/-! ### modFunc -/

@[simp] theorem State.modFunc_clk (s : State) (n : Nat) (f : Function → Function) : (s.modFunc n f).clk = s.clk := rfl
@[simp] theorem State.modFunc_fclk (s : State) (n : Nat) (f : Function → Function) : (s.modFunc n f).fclk = s.fclk := rfl
@[simp] theorem State.modFunc_powerOff (s : State) (n : Nat) (f : Function → Function) : (s.modFunc n f).powerOff = s.powerOff := rfl
@[simp] theorem State.modFunc_ready (s : State) (n : Nat) (f : Function → Function) : (s.modFunc n f).ready = s.ready := rfl
@[simp] theorem State.modFunc_halfRate (s : State) (n : Nat) (f : Function → Function) : (s.modFunc n f).halfRate = s.halfRate := rfl
@[simp] theorem State.modFunc_hdmBase (s : State) (n : Nat) (f : Function → Function) : (s.modFunc n f).hdmBase = s.hdmBase := rfl
@[simp] theorem State.modFunc_pkgNo (s : State) (n : Nat) (f : Function → Function) : (s.modFunc n f).pkgNo = s.pkgNo := rfl
@[simp] theorem State.modFunc_podSize (s : State) (n : Nat) (f : Function → Function) : (s.modFunc n f).podSize = s.podSize := rfl
@[simp] theorem State.modFunc_podAddrs (s : State) (n : Nat) (f : Function → Function) : (s.modFunc n f).podAddrs = s.podAddrs := rfl
@[simp] theorem State.modFunc_sustained (s : State) (n : Nat) (f : Function → Function) : (s.modFunc n f).sustained = s.sustained := rfl
@[simp] theorem State.modFunc_peak (s : State) (n : Nat) (f : Function → Function) : (s.modFunc n f).peak = s.peak := rfl
@[simp] theorem State.modFunc_powerLog (s : State) (n : Nat) (f : Function → Function) : (s.modFunc n f).powerLog = s.powerLog := rfl
@[simp] theorem State.modFunc_msNo (s : State) (n : Nat) (f : Function → Function) : (s.modFunc n f).msNo = s.msNo := rfl
@[simp] theorem State.modFunc_msAt (s : State) (n : Nat) (f : Function → Function) : (s.modFunc n f).msAt = s.msAt := rfl
@[simp] theorem State.modFunc_msFactors (s : State) (n : Nat) (f : Function → Function) : (s.modFunc n f).msFactors = s.msFactors := rfl
@[simp] theorem State.modFunc_msPower (s : State) (n : Nat) (f : Function → Function) : (s.modFunc n f).msPower = s.msPower := rfl
@[simp] theorem State.modFunc_msLowered (s : State) (n : Nat) (f : Function → Function) : (s.modFunc n f).msLowered = s.msLowered := rfl
@[simp] theorem State.modFunc_msHot (s : State) (n : Nat) (f : Function → Function) : (s.modFunc n f).msHot = s.msHot := rfl
@[simp] theorem State.modFunc_dieCharged (s : State) (n : Nat) (f : Function → Function) : (s.modFunc n f).dieCharged = s.dieCharged := rfl
@[simp] theorem State.modFunc_msMapped (s : State) (n : Nat) (f : Function → Function) : (s.modFunc n f).msMapped = s.msMapped := rfl
@[simp] theorem State.modFunc_enabled (s : State) (n : Nat) (f : Function → Function) : (s.modFunc n f).enabled = s.enabled := rfl
@[simp] theorem State.modFunc_marked (s : State) (n : Nat) (f : Function → Function) : (s.modFunc n f).marked = s.marked := rfl
@[simp] theorem State.modFunc_badQuads (s : State) (n : Nat) (f : Function → Function) : (s.modFunc n f).badQuads = s.badQuads := rfl
@[simp] theorem State.modFunc_badNode (s : State) (n : Nat) (f : Function → Function) : (s.modFunc n f).badNode = s.badNode := rfl
@[simp] theorem State.modFunc_badHeld (s : State) (n : Nat) (f : Function → Function) : (s.modFunc n f).badHeld = s.badHeld := rfl
@[simp] theorem State.modFunc_corrected (s : State) (n : Nat) (f : Function → Function) : (s.modFunc n f).corrected = s.corrected := rfl
@[simp] theorem State.modFunc_configRec (s : State) (n : Nat) (f : Function → Function) : (s.modFunc n f).configRec = s.configRec := rfl
@[simp] theorem State.modFunc_calibRec (s : State) (n : Nat) (f : Function → Function) : (s.modFunc n f).calibRec = s.calibRec := rfl
@[simp] theorem State.modFunc_nextCalib (s : State) (n : Nat) (f : Function → Function) : (s.modFunc n f).nextCalib = s.nextCalib := rfl
@[simp] theorem State.modFunc_factors (s : State) (n : Nat) (f : Function → Function) : (s.modFunc n f).factors = s.factors := rfl
@[simp] theorem State.modFunc_counting (s : State) (n : Nat) (f : Function → Function) : (s.modFunc n f).counting = s.counting := rfl
@[simp] theorem State.modFunc_shared (s : State) (n : Nat) (f : Function → Function) : (s.modFunc n f).shared = s.shared := rfl
@[simp] theorem State.modFunc_mem (s : State) (n : Nat) (f : Function → Function) : (s.modFunc n f).mem = s.mem := rfl
@[simp] theorem State.modFunc_poison (s : State) (n : Nat) (f : Function → Function) : (s.modFunc n f).poison = s.poison := rfl
@[simp] theorem State.modFunc_weak (s : State) (n : Nat) (f : Function → Function) : (s.modFunc n f).weak = s.weak := rfl
@[simp] theorem State.modFunc_badLines (s : State) (n : Nat) (f : Function → Function) : (s.modFunc n f).badLines = s.badLines := rfl
@[simp] theorem State.modFunc_broken (s : State) (n : Nat) (f : Function → Function) : (s.modFunc n f).broken = s.broken := rfl
@[simp] theorem State.modFunc_cached (s : State) (n : Nat) (f : Function → Function) : (s.modFunc n f).cached = s.cached := rfl
@[simp] theorem State.modFunc_hostMem (s : State) (n : Nat) (f : Function → Function) : (s.modFunc n f).hostMem = s.hostMem := rfl
@[simp] theorem State.modFunc_hostPoison (s : State) (n : Nat) (f : Function → Function) : (s.modFunc n f).hostPoison = s.hostPoison := rfl
@[simp] theorem State.modFunc_owners (s : State) (n : Nat) (f : Function → Function) : (s.modFunc n f).owners = s.owners := rfl
@[simp] theorem State.modFunc_hostMapped (s : State) (n : Nat) (f : Function → Function) : (s.modFunc n f).hostMapped = s.hostMapped := rfl
@[simp] theorem State.modFunc_cxlReply (s : State) (n : Nat) (f : Function → Function) : (s.modFunc n f).cxlReply = s.cxlReply := rfl
@[simp] theorem State.modFunc_seals (s : State) (n : Nat) (f : Function → Function) : (s.modFunc n f).seals = s.seals := rfl
@[simp] theorem State.modFunc_tableNext (s : State) (n : Nat) (f : Function → Function) : (s.modFunc n f).tableNext = s.tableNext := rfl
@[simp] theorem State.modFunc_quads (s : State) (n : Nat) (f : Function → Function) : (s.modFunc n f).quads = s.quads := rfl
@[simp] theorem State.modFunc_tlbs (s : State) (n : Nat) (f : Function → Function) : (s.modFunc n f).tlbs = s.tlbs := rfl
@[simp] theorem State.modFunc_links (s : State) (n : Nat) (f : Function → Function) : (s.modFunc n f).links = s.links := rfl
@[simp] theorem State.modFunc_insts (s : State) (n : Nat) (f : Function → Function) : (s.modFunc n f).insts = s.insts := rfl
@[simp] theorem State.modFunc_commits (s : State) (n : Nat) (f : Function → Function) : (s.modFunc n f).commits = s.commits := rfl
@[simp] theorem State.modFunc_frames (s : State) (n : Nat) (f : Function → Function) : (s.modFunc n f).frames = s.frames := rfl
@[simp] theorem State.modFunc_embers (s : State) (n : Nat) (f : Function → Function) : (s.modFunc n f).embers = s.embers := rfl
@[simp] theorem State.modFunc_retiring (s : State) (n : Nat) (f : Function → Function) : (s.modFunc n f).retiring = s.retiring := rfl
@[simp] theorem State.modFunc_flying (s : State) (n : Nat) (f : Function → Function) : (s.modFunc n f).flying = s.flying := rfl
@[simp] theorem State.modFunc_msgs (s : State) (n : Nat) (f : Function → Function) : (s.modFunc n f).msgs = s.msgs := rfl
@[simp] theorem State.modFunc_posted (s : State) (n : Nat) (f : Function → Function) : (s.modFunc n f).posted = s.posted := rfl
@[simp] theorem State.modFunc_fifo (s : State) (n : Nat) (f : Function → Function) : (s.modFunc n f).fifo = s.fifo := rfl
@[simp] theorem State.modFunc_specs (s : State) (n : Nat) (f : Function → Function) : (s.modFunc n f).specs = s.specs := rfl
@[simp] theorem State.modFunc_cmds (s : State) (n : Nat) (f : Function → Function) : (s.modFunc n f).cmds = s.cmds := rfl
@[simp] theorem State.modFunc_barriers (s : State) (n : Nat) (f : Function → Function) : (s.modFunc n f).barriers = s.barriers := rfl
@[simp] theorem State.modFunc_contexts (s : State) (n : Nat) (f : Function → Function) : (s.modFunc n f).contexts = s.contexts := rfl
@[simp] theorem State.modFunc_decoders (s : State) (n : Nat) (f : Function → Function) : (s.modFunc n f).decoders = s.decoders := rfl
@[simp] theorem State.modFunc_windows (s : State) (n : Nat) (f : Function → Function) : (s.modFunc n f).windows = s.windows := rfl
@[simp] theorem State.modFunc_functions (s : State) (n : Nat) (f : Function → Function) : (s.modFunc n f).functions = modAt n f s.functions := rfl
@[simp] theorem State.modFunc_kcmds (s : State) (n : Nat) (f : Function → Function) : (s.modFunc n f).kcmds = s.kcmds := rfl
@[simp] theorem State.modFunc_grants (s : State) (n : Nat) (f : Function → Function) : (s.modFunc n f).grants = s.grants := rfl
@[simp] theorem State.modFunc_lanterns (s : State) (n : Nat) (f : Function → Function) : (s.modFunc n f).lanterns = s.lanterns := rfl
@[simp] theorem State.modFunc_saved (s : State) (n : Nat) (f : Function → Function) : (s.modFunc n f).saved = s.saved := rfl
@[simp] theorem State.modFunc_flows (s : State) (n : Nat) (f : Function → Function) : (s.modFunc n f).flows = s.flows := rfl
@[simp] theorem State.modFunc_ports (s : State) (n : Nat) (f : Function → Function) : (s.modFunc n f).ports = s.ports := rfl
@[simp] theorem State.modFunc_lostPkgs (s : State) (n : Nat) (f : Function → Function) : (s.modFunc n f).lostPkgs = s.lostPkgs := rfl
@[simp] theorem State.modFunc_sentFrame (s : State) (n : Nat) (f : Function → Function) : (s.modFunc n f).sentFrame = s.sentFrame := rfl
@[simp] theorem State.modFunc_lanes (s : State) (n : Nat) (f : Function → Function) : (s.modFunc n f).lanes = s.lanes := rfl
@[simp] theorem State.modFunc_agenda (s : State) (n : Nat) (f : Function → Function) : (s.modFunc n f).agenda = s.agenda := rfl
@[simp] theorem State.modFunc_nextId (s : State) (n : Nat) (f : Function → Function) : (s.modFunc n f).nextId = s.nextId := rfl
@[simp] theorem State.modFunc_fresh (s : State) (n : Nat) (f : Function → Function) : (s.modFunc n f).fresh = s.fresh := rfl

end Sys2Proof.Machine
end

-=-=-=-=-

◆ Task directions ◆
From the records above, give again exactly the lines running from the line with "s.sustained := rfl" to the line with "s.peak := rfl", inclusive.

◆ Result ◆
@[simp] theorem State.modFunc_sustained (s : State) (n : Nat) (f : Function → Function) : (s.modFunc n f).sustained = s.sustained := rfl
@[simp] theorem State.modFunc_peak (s : State) (n : Nat) (f : Function → Function) : (s.modFunc n f).peak = s.peak := rfl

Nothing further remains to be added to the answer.